-- ==== Sys2Proof/Laws/KeepContexts.lean ====
section
/-! SUPPORT. What the operations of Machine/Contexts.lean keep. -/

namespace Sys2Proof.Machine

theorem State.retranslate_keeps {u s : State} (h : Keeps u s) (j : Job) (k : Nat) (i : Item) :
    Keeps u (s.retranslate j k i).1 := by
  unfold State.retranslate
  dsimp only
  split
  · exact h
  · have g := State.translateAll_keeps h i.tile (.item j.id k)
      ((s.needsOf j k i).filter (fun n => !i.trans.any (fun p => p.1 = n.page)))
    generalize State.translateAll s _ _ _ = x at g
    rcases x with ⟨t, s'⟩ | s' | ⟨e, s'⟩
    · exact State.modItem_keeps g _ _ _
    · exact g
    · exact State.failItem_keeps g _ _ _

theorem State.onItem_keeps {u s : State} (h : Keeps u s) (id k kind : Nat) {f : State → Job → Item → State}
    (hf : ∀ s j i, Keeps u s → Keeps u (f s j i)) : Keeps u (s.onItem id k kind f) := by
  unfold State.onItem
  split
  · split
    · exact h
    · dsimp only
      split
      · exact hf _ _ _ (State.retranslate_keeps h _ _ _)
      · exact State.retranslate_keeps h _ _ _
  · exact h

theorem State.endJob_keeps {u s : State} (h : Keeps u s) (id status r0 : Nat) :
    Keeps u (State.endJob s id status r0) := by
  unfold State.endJob
  repeat' first
    | with_reducible assumption
    | with_reducible apply State.modJob_keeps
    | with_reducible apply State.modItem_keeps

theorem State.endGroup_keeps {u s : State} (h : Keeps u s) (id k : Nat) :
    Keeps u (State.endGroup s id k) := by
  unfold State.endGroup
  repeat' first
    | with_reducible assumption
    | with_reducible apply State.commitGroups_keeps
    | refine Keeps.foldl (fun s a h => ?_) ?_ _
    | refine Keeps.foldlP (g := Prod.fst) (fun s a h => ?_) ?_ _
    | refine Keeps.foldlP (g := Prod.snd) (fun s a h => ?_) ?_ _
    | split

theorem State.openAt_keeps {u s : State} (h : Keeps u s) (j : Job) (r : Nat) (ws : List Nat) :
    Keeps u (State.openAt s j r ws) := by
  unfold State.openAt
  repeat' first
    | with_reducible assumption
    | with_reducible apply State.setRow_keeps
    | with_reducible apply State.setDir_keeps
    | with_reducible apply State.sendPart_keeps
    | refine Keeps.foldl (fun s a h => ?_) ?_ _

theorem State.openJob_keeps {u s : State} (h : Keeps u s) (j : Job) (i : Item) (hv : HostView) :
    Keeps u (State.openJob s j i hv) := by
  unfold State.openJob
  repeat' first
    | with_reducible assumption
    | with_reducible apply State.endJob_keeps
    | with_reducible apply State.openAt_keeps
    | refine Keeps.foldl (fun s a h => ?_) ?_ _
    | refine Keeps.foldlP (g := Prod.fst) (fun s a h => ?_) ?_ _
    | refine Keeps.foldlP (g := Prod.snd) (fun s a h => ?_) ?_ _
    | split
    | dsimp only

theorem State.releaseEntry_keeps {u s : State} (h : Keeps u s) (k : Nat) :
    Keeps u (State.releaseEntry s k) := by
  unfold State.releaseEntry
  repeat' first
    | with_reducible assumption
    | with_reducible apply State.unrefFrame_keeps
    | with_reducible apply State.putMig_keeps
    | refine Keeps.foldl (fun s a h => ?_) ?_ _
    | refine Keeps.foldlP (g := Prod.fst) (fun s a h => ?_) ?_ _
    | refine Keeps.foldlP (g := Prod.snd) (fun s a h => ?_) ?_ _
    | split
    | dsimp only
    | fail_if_no_progress (with_reducible refine Keeps.upd ?_ rfl rfl rfl rfl)

theorem State.releaseFrom_keeps {u s : State} (h : Keeps u s) (row st first : Nat) :
    Keeps u (State.releaseFrom s row st first) := by
  unfold State.releaseFrom
  repeat' first
    | with_reducible assumption
    | with_reducible apply State.setMapAt_keeps
    | with_reducible apply State.dropLab_keeps
    | with_reducible apply State.releaseEntry_keeps
    | refine Keeps.foldl (fun s a h => ?_) ?_ _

═══

What the task requires:
In the entries above, find the line holding "rcases x with ⟨t, s'⟩ | s' | ⟨e, s'⟩" and the line holding "(hf : ∀ s j i, Keeps"; print both of them and every line between, exactly, and nothing else.

Your response:
    rcases x with ⟨t, s'⟩ | s' | ⟨e, s'⟩
    · exact State.modItem_keeps g _ _ _
    · exact g
    · exact State.failItem_keeps g _ _ _

theorem State.onItem_keeps {u s : State} (h : Keeps u s) (id k kind : Nat) {f : State → Job → Item → State}
    (hf : ∀ s j i, Keeps u s → Keeps u (f s j i)) : Keeps u (s.onItem id k kind f) := by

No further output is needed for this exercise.